━━━ Exercise material

-- ==== Sys2Proof/Certificates/Slice0/Obligations.lean ====
section
/-!
DEFINITION. The statements for the provers. Rules are cited as chapter and number; `Gives`, `Full`, `Undisturbed` and the
tables are in Safety.lean.
-/

open Sys2Proof Sys2Proof.Machine

/-! ## Encodings and steps -/

/-- 03 R55 to R82: decoding the word of a well-formed instruction gives the instruction back, with every operand. -/
def Obligations.DecodeInvertsEncode : Prop :=
  ∀ (i : Instr) (w : Nat), i.wellFormed = true → encode i = some w → w < 2 ^ 32 ∧ decode w = .ok i

/-- Words that the spec writes out with their fields (01 R20, 03 R84, 04 R113, 05 R142, 06 R165, 10 R221, 11 R247,
15 R317, 16 R345, 18 R375, 20 R402) decode to the instructions they stand for, and the four words of 03 R82 are refused
for the reason it gives. -/
def Obligations.SpecWordsDecode : Prop :=
  (∀ p ∈ specWordsScalar ++ specWordsVector ++ specWordsMemory ++ specWordsSystem, decode p.1 = .ok p.2) ∧
    decode 0x5C000540 = .illegal ∧ decode 0x50000001 = .reserved ∧ decode 0x64C11010 = .misaligned ∧
    decode 0x5C600540 = .illegal

/-- 03 R82, 16 R336, 02 R41: when it is a running hart's turn, `step` fetches the word at its pc, notes the page in
the translation cache, and executes what the word decodes to; a word that is no instruction traps with the cause of
the first check it fails, and a fault of the fetch is taken. With an agenda the turn is named there; without one it
comes when no work beside the instructions can go on, and the next context follows. The order of turns is the model's
(log 49). 22 R440: an instruction whose work a changing island does waits for the change (which these are: log 46). -/
def Obligations.StepRunsDecodedInstruction : Prop :=
  ∀ (s : State), mayIssue s = true → s.hart.status = .running →
    (∀ p i, fetchPlace s s.hart = .ok p → decode (s.mem.readLe p.pa 4) = .ok i →
      let s1 := tlbFill s s.hart.agent s.hart.pc p.leaf
      (instrWaits s1 i = false → issue s = exec i s1) ∧ (instrWaits s1 i = true → issue s = .next s1)) ∧
    (∀ i, s.changing = [] → instrWaits s i = false) ∧
    (∀ p, fetchPlace s s.hart = .ok p → decode (s.mem.readLe p.pa 4) = .illegal →
      issue s = exec (.notAnInstruction (BitVec.ofNat 32 (s.mem.readLe p.pa 4)) 0x01)
        (tlbFill s s.hart.agent s.hart.pc p.leaf)) ∧
    (∀ p, fetchPlace s s.hart = .ok p → decode (s.mem.readLe p.pa 4) = .reserved →
      issue s = exec (.notAnInstruction (BitVec.ofNat 32 (s.mem.readLe p.pa 4)) 0x02)
        (tlbFill s s.hart.agent s.hart.pc p.leaf)) ∧
    (∀ p, fetchPlace s s.hart = .ok p → decode (s.mem.readLe p.pa 4) = .misaligned →
      issue s = exec (.notAnInstruction (BitVec.ofNat 32 (s.mem.readLe p.pa 4)) 0x07)
        (tlbFill s s.hart.agent s.hart.pc p.leaf)) ∧
    (∀ c, fetchPlace s s.hart = .error c → issue s = exec (.instructionFetchFault c) s) ∧
    (∀ rest, step { s with agenda := .issue :: rest } = issue { s with agenda := rest }) ∧
    (s.agenda = [] → background s = none → ∀ t, issue s = .next t → step s = .next t.endTurn)

/-- 10 R195, 11 R222: every step keeps memory and the cells' stores in their one canonical form. -/
def Obligations.StepKeepsCanonicalData : Prop :=
  ∀ s t : State, s.canonical = true → step s = .next t → t.canonical = true

/-- What reset leaves: no hart, no task and no job, memory that lists nothing, every drawbar and barrier zero (10
R216, R218), merge slots idle (20 R384), accumulators and weight buffers zero (11 R442), links and ports down, time 0
(02 R49); and the data in canonical form. That a byte nothing has written reads 0 is the model's choice (log 1). -/
def Obligations.ResetState : Prop :=
  State.reset.canonical = true ∧ (∀ a, State.reset.mem.read a = 0) ∧ State.reset.mode = .starting ∧
    State.reset.tasks = [] ∧ State.reset.jobs = [] ∧ State.reset.harts = [] ∧ State.reset.hart.status = .free ∧
    ∀ d : DieNo,
      (State.reset.dieOf d).cyc = 0 ∧ (State.reset.dieOf d).link.up = false ∧ (State.reset.dieOf d).cards = [] ∧
      (∀ n : Fin 64, State.reset.drawbar d n = { hw := 0, seq := 0 }) ∧
      (∀ n : Fin 64, State.reset.arrival d n = { xb := 0, xa := 0, cb := 0, ca := 0, armed := false }) ∧
      (∀ n : Fin 16, (State.reset.mergeSlot d n).state = .idle) ∧
      (∀ n : Fin 8, ((State.reset.dieOf d).ports[n]).up = false) ∧
      ∀ c : CellNo, ∀ r k : Nat,
        (State.reset.cellOf d c).accAt r k = 0 ∧ (State.reset.cellOf d c).wbAt k = 0 ∧ (State.reset.cellOf d c).start = 1

/-! ## Scalar registers and arithmetic -/

/-- 02 R22, R36; 16 R335: s0 reads as zero and discards what is written; a write of another register leaves the others
as they are and clears its poison; an empty source waits or, with its empty-action bit, traps with cause 0x04; a
poisoned one traps with cause 0x60. -/
def Obligations.ScalarRegisterFile : Prop :=
  ∀ (h : Hart) (d r : SReg) (x y : Word) (ea : Bool),
    h.src 0 ea = .ok 0 ∧ h.setS 0 x = h ∧
    (h.Gives r y → h.src r ea = .ok y) ∧
    (h.emptyS r = true →
      h.src r ea = if ea then .error (.trap { cause := 0x04, addr := BitVec.ofNat 64 r.val }) else .error .stall) ∧
    (r ≠ 0 → h.emptyS r = false → h.spoison[r] = true →
      h.src r ea = .error (.trap { cause := 0x60, addr := BitVec.ofNat 64 r.val })) ∧
    (d ≠ 0 → (h.setS d x).sreg[d] = x ∧ (h.setS d x).spoison[d] = false ∧
      ∀ q : SReg, q ≠ d → (h.setS d x).sreg[q] = h.sreg[q] ∧ (h.setS d x).spoison[q] = h.spoison[q])

/-- 04 R86, R87: each instruction of major 0x01 writes s[d] as the table says, moves past its word, and changes
nothing else. 04 R88, R89: immediates. In all of them ea covers a, and eb covers b. -/
def Obligations.ScalarIntegerResult : Prop :=
  (∀ (s : State) (d a b : SReg) (ea eb : Bool), s.hart.Full d → ∀ p ∈ scalarTwoSource,
    (∀ x y : Word, s.hart.Gives a x → s.hart.Gives b y →
      exec (p.1 d a b ea eb) s = .next (s.onlyHart fun h => { h.setS d (p.2 x y) with pc := h.pc + 4 })) ∧
    (∀ y : Word, s.hart.Gives b y → CoversEmpty s a ea (p.1 d a b ea eb)) ∧
    (∀ x : Word, s.hart.Gives a x → CoversEmpty s b eb (p.1 d a b ea eb))) ∧
  (∀ (s : State) (d a : SReg) (ea : Bool), s.hart.Full d → s.hart.emptyS a = true →
    (∀ imm : BitVec 15, ∀ i ∈ [Instr.addi d a imm ea, .andi d a imm ea, .ori d a imm ea, .xori d a imm ea],
      CoversEmpty s a ea i) ∧
    (∀ n : BitVec 6, ∀ i ∈ [Instr.slli d a n ea, .srli d a n ea, .srai d a n ea], CoversEmpty s a ea i) ∧
    (∀ n : BitVec 5, ∀ i ∈ [Instr.slli32 d a n ea, .srli32 d a n ea, .srai32 d a n ea], CoversEmpty s a ea i)) ∧
  ∀ (s : State) (d a : SReg) (ea : Bool) (x : Word), s.hart.Gives a x → s.hart.Full d →
    (∀ imm : BitVec 15,
      exec (.addi d a imm ea) s = .next (s.onlyHart fun h => (h.setS d (x + imm.signExtend 64)).advance) ∧
      exec (.andi d a imm ea) s = .next (s.onlyHart fun h => (h.setS d (x &&& imm.signExtend 64)).advance) ∧
      exec (.ori d a imm ea) s = .next (s.onlyHart fun h => (h.setS d (x ||| imm.zeroExtend 64)).advance) ∧
      exec (.xori d a imm ea) s = .next (s.onlyHart fun h => (h.setS d (x ^^^ imm.zeroExtend 64)).advance)) ∧
    (∀ n : BitVec 6,
      exec (.slli d a n ea) s = .next (s.onlyHart fun h => (h.setS d (x <<< n.toNat)).advance) ∧
      exec (.srli d a n ea) s = .next (s.onlyHart fun h => (h.setS d (x >>> n.toNat)).advance) ∧
      exec (.srai d a n ea) s = .next (s.onlyHart fun h => (h.setS d (x.sshiftRight n.toNat)).advance)) ∧
    (∀ n : BitVec 5,
      exec (.slli32 d a n ea) s =
        .next (s.onlyHart fun h => (h.setS d ((x.extractLsb' 0 32 <<< n.toNat).signExtend 64)).advance) ∧
      exec (.srli32 d a n ea) s =
        .next (s.onlyHart fun h => (h.setS d ((x.extractLsb' 0 32 >>> n.toNat).signExtend 64)).advance) ∧
      exec (.srai32 d a n ea) s =
        .next (s.onlyHart fun h => (h.setS d (((x.extractLsb' 0 32).sshiftRight n.toNat).signExtend 64)).advance))

/-- 04 R90: ldhi and addpc. -/
def Obligations.ScalarConstantResult : Prop :=
  ∀ (s : State) (d : SReg) (imm : BitVec 21), s.hart.Full d →
    exec (.ldhi d imm) s = .next (s.onlyHart fun h => (h.setS d (imm.signExtend 64 * 2 ^ 15)).advance) ∧
    exec (.addpc d imm) s = .next (s.onlyHart fun h => (h.setS d (h.pc + imm.signExtend 64 * 4)).advance)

━━━━━━

_Task instructions_: Up to and including the line with "s.hart.status = .running →", please return the records exactly, beginning from their first line.

_Written answer_:
-- ==== Sys2Proof/Certificates/Slice0/Obligations.lean ====
section
/-!
DEFINITION. The statements for the provers. Rules are cited as chapter and number; `Gives`, `Full`, `Undisturbed` and the
tables are in Safety.lean.
-/

open Sys2Proof Sys2Proof.Machine

/-! ## Encodings and steps -/

/-- 03 R55 to R82: decoding the word of a well-formed instruction gives the instruction back, with every operand. -/
def Obligations.DecodeInvertsEncode : Prop :=
  ∀ (i : Instr) (w : Nat), i.wellFormed = true → encode i = some w → w < 2 ^ 32 ∧ decode w = .ok i

/-- Words that the spec writes out with their fields (01 R20, 03 R84, 04 R113, 05 R142, 06 R165, 10 R221, 11 R247,
15 R317, 16 R345, 18 R375, 20 R402) decode to the instructions they stand for, and the four words of 03 R82 are refused
for the reason it gives. -/
def Obligations.SpecWordsDecode : Prop :=
  (∀ p ∈ specWordsScalar ++ specWordsVector ++ specWordsMemory ++ specWordsSystem, decode p.1 = .ok p.2) ∧
    decode 0x5C000540 = .illegal ∧ decode 0x50000001 = .reserved ∧ decode 0x64C11010 = .misaligned ∧
    decode 0x5C600540 = .illegal

/-- 03 R82, 16 R336, 02 R41: when it is a running hart's turn, `step` fetches the word at its pc, notes the page in
the translation cache, and executes what the word decodes to; a word that is no instruction traps with the cause of
the first check it fails, and a fault of the fetch is taken. With an agenda the turn is named there; without one it
comes when no work beside the instructions can go on, and the next context follows. The order of turns is the model's
(log 49). 22 R440: an instruction whose work a changing island does waits for the change (which these are: log 46). -/
def Obligations.StepRunsDecodedInstruction : Prop :=
  ∀ (s : State), mayIssue s = true → s.hart.status = .running →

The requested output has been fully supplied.